3.3 La pêche au requin et la réinvention de la tradition

3.3.2 L’émergence d’une élite économique en quête de reconnaissance

3.3.2.2 Le retour à des structures de production élargie

On le voit, la pêche au requin est une activité risquée. Elle engage les acteurs dans une dynamique d’investissements répétés (renouvellement des filets perdus, renouvellement des pirogues) qui, associée à la raréfaction des captures, lui confère un haut degré d’incertitude. Les risques concernent aussi la différenciation sociale au sein de la famille, du lignage, du village et au-delà au sein de l’ensemble des réseaux d’appartenance avec lesquels il convient de partager sa réussite.

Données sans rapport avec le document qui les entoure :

@[simp] theorem State.cvuAdvance_mem (s : State) (unit ctx : Nat) : (State.cvuAdvance s unit ctx).mem = s.mem := by
  unfold State.cvuAdvance
  simp

@[simp] theorem State.cvuInit_mem (s : State) (agent : Agent) (unit ctx value : Nat) : (State.cvuInit s agent unit ctx value).mem = s.mem := by
  unfold State.cvuInit
  (repeat' split) <;> simp

@[simp] theorem State.cvuFeedWrite_mem (s : State) (agent : Agent) (unit ctx size data : Nat) : (State.cvuFeedWrite s agent unit ctx size data).mem = s.mem := by
  unfold State.cvuFeedWrite
  (repeat' split) <;> simp

@[simp] theorem State.cvuClear_mem (s : State) (agent : Agent) (unit ctx v : Nat) : (State.cvuClear s agent unit ctx v).mem = s.mem := by
  unfold State.cvuClear
  split <;> simp

@[simp] theorem State.cvuResultRead_mem (s : State) (unit ctx index : Nat) : (State.cvuResultRead s unit ctx index).mem = s.mem := by
  unfold State.cvuResultRead
  (repeat' split) <;> simp

@[simp] theorem State.scanLines_mem (s : State) (own : Option Nat) (p : Poly) (x1 : Nat) (x2 : Nat) (x3 : Nat) : (State.scanLines s own p x1 x2 x3).1.mem = s.mem := by
  induction x1 generalizing s x2 x3 <;> unfold State.scanLines <;> (repeat' split) <;> simp_all <;> (repeat' split) <;> simp_all

@[simp] theorem State.scanRange_mem (s : State) (own : Option Nat) (poly a len : Nat) : (State.scanRange s own poly a len).1.mem = s.mem := by
  unfold State.scanRange
  split <;> simp

@[simp] theorem State.scanSome_mem (s : State) (unit n : Nat) : (State.scanSome s unit n).mem = s.mem := by
  unfold State.scanSome
  simp [foldl_mem, ite_mem]

@[simp] theorem State.scanTick_mem (s : State) : (State.scanTick s).mem = s.mem := by
  unfold State.scanTick
  simp [foldl_mem, ite_mem]

@[simp] theorem State.scanGo_mem (s : State) (agent : Agent) (unit : Nat) : (State.scanGo s agent unit).mem = s.mem := by
  unfold State.scanGo
  simp [foldl_mem, ite_mem]

@[simp] theorem State.readCopy_mem (s : State) (p k : Nat) : (State.readCopy s p k).1.mem = s.mem := by
  unfold State.readCopy
  simp
  (repeat' split) <;> simp

@[simp] theorem State.cameraBufs_mem (k : Nat) (x1 : List (Nat × Nat)) (s : State) : (State.cameraBufs k x1 s).1.mem = s.mem := by
  induction x1 generalizing s <;> unfold State.cameraBufs <;> (repeat' split) <;> simp_all <;> (repeat' split) <;> simp_all

@[simp] theorem State.checkerDone_mem (s : State) : (State.checkerDone s).mem = s.mem := by
  unfold State.checkerDone
  split <;> simp

@[simp] theorem State.headerArrives_mem (s : State) (m : Mirror) : (State.headerArrives s m).mem = s.mem := by
  unfold State.headerArrives
  simp
  (repeat' split) <;> simp

@[simp] theorem State.headerMissing_mem (s : State) (n : Nat) : (State.headerMissing s n).mem = s.mem := by
  unfold State.headerMissing
  split <;> simp

@[simp] theorem State.cmpOutcome_mem (s : State) (row : Nat) (u : Option (Nat × Nat)) : (State.cmpOutcome s row u).mem = s.mem := by
  unfold State.cmpOutcome
  simp [foldl_mem, ite_mem]

@[simp] theorem State.compareNext_mem (s : State) : (State.compareNext s).mem = s.mem := by
  unfold State.compareNext
  simp
  (repeat' split) <;> simp

@[simp] theorem State.requestRelease_mem (s : State) : (State.requestRelease s).mem = s.mem := by
  unfold State.requestRelease
  (repeat' split) <;> simp

@[simp] theorem State.verifySum_mem (s : State) (u : Nat) (e : ChkSum) : (State.verifySum s u e).1.mem = s.mem := by
  unfold State.verifySum
  simp

@[simp] theorem State.sumForReturn_mem (s : State) (i cvu : Nat) (e : ChkSum) (k : UnitKind) (u : Nat) : (State.sumForReturn s i cvu e k u).mem = s.mem := by
  unfold State.sumForReturn
  simp [foldl_mem, ite_mem]

@[simp] theorem State.sumFirstFrame_mem (s : State) (i cvu : Nat) (e : ChkSum) : (State.sumFirstFrame s i cvu e).mem = s.mem := by
  unfold State.sumFirstFrame
  simp [foldl_mem, ite_mem]

@[simp] theorem State.testPass_mem (s : State) (t : TestTarget) (unit : Nat) : (State.testPass s t unit).mem = s.mem := by
  unfold State.testPass
  simp

@[simp] theorem State.flashErase_mem (s : State) (a n : Nat) : (State.flashErase s a n).mem = s.mem := by
  unfold State.flashErase
  simp

@[simp] theorem State.ashProgram_mem (s : State) : (State.ashProgram s).mem = s.mem := by
  unfold State.ashProgram
  simp [foldl_mem, ite_mem]

@[simp] theorem State.ashFetched_mem (s : State) : (State.ashFetched s).mem = s.mem := by
  unfold State.ashFetched
  simp
  (repeat' split) <;> simp

@[simp] theorem State.ashRestore_mem (s : State) : (State.ashRestore s).mem = s.mem := by
  unfold State.ashRestore
  simp

@[simp] theorem State.ppsMissing_mem (s : State) : (State.ppsMissing s).mem = s.mem := by
  unfold State.ppsMissing
  split <;> simp

@[simp] theorem State.logTxn_mem (s : State) (status : Nat) (t : Txn) : (State.logTxn s status t).mem = s.mem := by
  unfold State.logTxn
  simp

@[simp] theorem State.txnRollback_mem (s : State) : (State.txnRollback s).mem = s.mem := by
  unfold State.txnRollback
  split <;> simp

@[simp] theorem State.checkHeldStart_mem (s : State) : (State.checkHeldStart s).mem = s.mem := by
  unfold State.checkHeldStart
  (repeat' split) <;> simp

@[simp] theorem State.rearmSeconds_mem (s : State) : (State.rearmSeconds s).mem = s.mem := by
  unfold State.rearmSeconds
  simp [foldl_mem, ite_mem]

@[simp] theorem State.reachReplay_mem (s : State) : (State.reachReplay s).mem = s.mem := by
  unfold State.reachReplay
  simp [foldl_mem, ite_mem]

@[simp] theorem State.firstStep_mem (s : State) (t : Instant) : (State.firstStep s t).mem = s.mem := by
  unfold State.firstStep
  simp

@[simp] theorem State.tbStatus_mem (s : State) (status : Nat) : (State.tbStatus s status).mem = s.mem := by
  unfold State.tbStatus
  simp

@[simp] theorem State.step_mem (s : State) : (State.step s).mem = s.mem := by
  unfold State.step
  (repeat' split) <;> simp

@[simp] theorem State.writeIncr_mem (s : State) (v : Nat) : (State.writeIncr s v).mem = s.mem := by
  unfold State.writeIncr
  split <;> simp

@[simp] theorem State.reepoch_mem (s : State) : (State.reepoch s).mem = s.mem := by
  unfold State.reepoch
  simp [foldl_mem, ite_mem]

@[simp] theorem State.jump_mem (s : State) (t : Instant) (d : Int) : (State.jump s t d).mem = s.mem := by
  unfold State.jump
  (repeat' split) <;> simp

@[simp] theorem State.reepochApply_mem (s : State) : (State.reepochApply s).mem = s.mem := by
  unfold State.reepochApply
  (repeat' split) <;> simp

@[simp] theorem State.snapLatch_mem (s : State) : (State.snapLatch s).mem = s.mem := by
  unfold State.snapLatch
  simp

@[simp] theorem State.answerWord_mem (s : State) (w : Nat) : (State.answerWord s w).mem = s.mem := by
  unfold State.answerWord
  simp

@[simp] theorem State.countOffset_mem (s : State) (offset : Int) : (State.countOffset s offset).mem = s.mem := by
  unfold State.countOffset
  simp [foldl_mem, ite_mem]

@[simp] theorem State.sourceBack_mem (s : State) : (State.sourceBack s).mem = s.mem := by
  unfold State.sourceBack
  simp

@[simp] theorem State.measure_mem (s : State) (offset : Int) : (State.measure s offset).mem = s.mem := by
  unfold State.measure
  (repeat' split) <;> simp

@[simp] theorem State.usePtp_mem (s : State) : (State.usePtp s).mem = s.mem := by
  unfold State.usePtp
  split <;> simp

@[simp] theorem State.ppsMeasure_mem (s : State) (t : Instant) (offset : Int) : (State.ppsMeasure s t offset).mem = s.mem := by
  unfold State.ppsMeasure
  (repeat' split) <;> simp [ite_mem]

@[simp] theorem State.ppsEdge_mem (s : State) (t : Instant) : (State.ppsEdge s t).mem = s.mem := by
  unfold State.ppsEdge
  simp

Ce sont notamment ces risques qui ont convaincu certains groupes d’acteurs à se désengager de cette activité. C’est par exemple le cas des Tandroy qui, après s’être intéressés à cette activité quelques temps (et avoir accueillis le Vezo qui introduisit les jarifa), expliquent s’être démotivés face aux constants investissements. Avant les épizooties successives qui détruisirent leur cheptel au début des années 2000, ceux-là avaient pour habitude de consacrer leurs gains à l’achat de bétail (dont ils possédaient le plus important troupeau) plutôt qu’à l’investissement dans de coûteux moyens de production.

A l’heure actuelle, la structuration des unités de production des pêcheurs de requin et de leurs unités de pêche laisse apparaître des configurations nouvelles qui tendent là à limiter les risques sociaux de différenciation associés à cette activité.

Resserrement des unités de production

Alors que le matériel est généralement la propriété du chef de foyer, les foyers de pêcheurs de requin attribuent une partie ou la totalité du matériel à leurs enfants. Ainsi, on peut parfois

s’étonner de noter que des enfants d’à peine plus d’une douzaine d’années soient considérés comme les légitimes propriétaires d’un ou de plusieurs pans du (ou des) grand filet à requin du ménage. En faisant cela, les pères impliquent très tôt leurs fils dans les stratégies d’investissement et les gains réalisés à l’échelle de la famille ; gains qui seront intégralement reversés dans le budget du ménage. Lorsque les fils se marient, ils conservent la propriété du matériel attribué par leur père et continuent d’exploiter leurs pans de filet associés à ceux de leur père. Les patriarches n’ont ainsi plus besoin d’aller en mer et compte sur la force de travail de leur fils.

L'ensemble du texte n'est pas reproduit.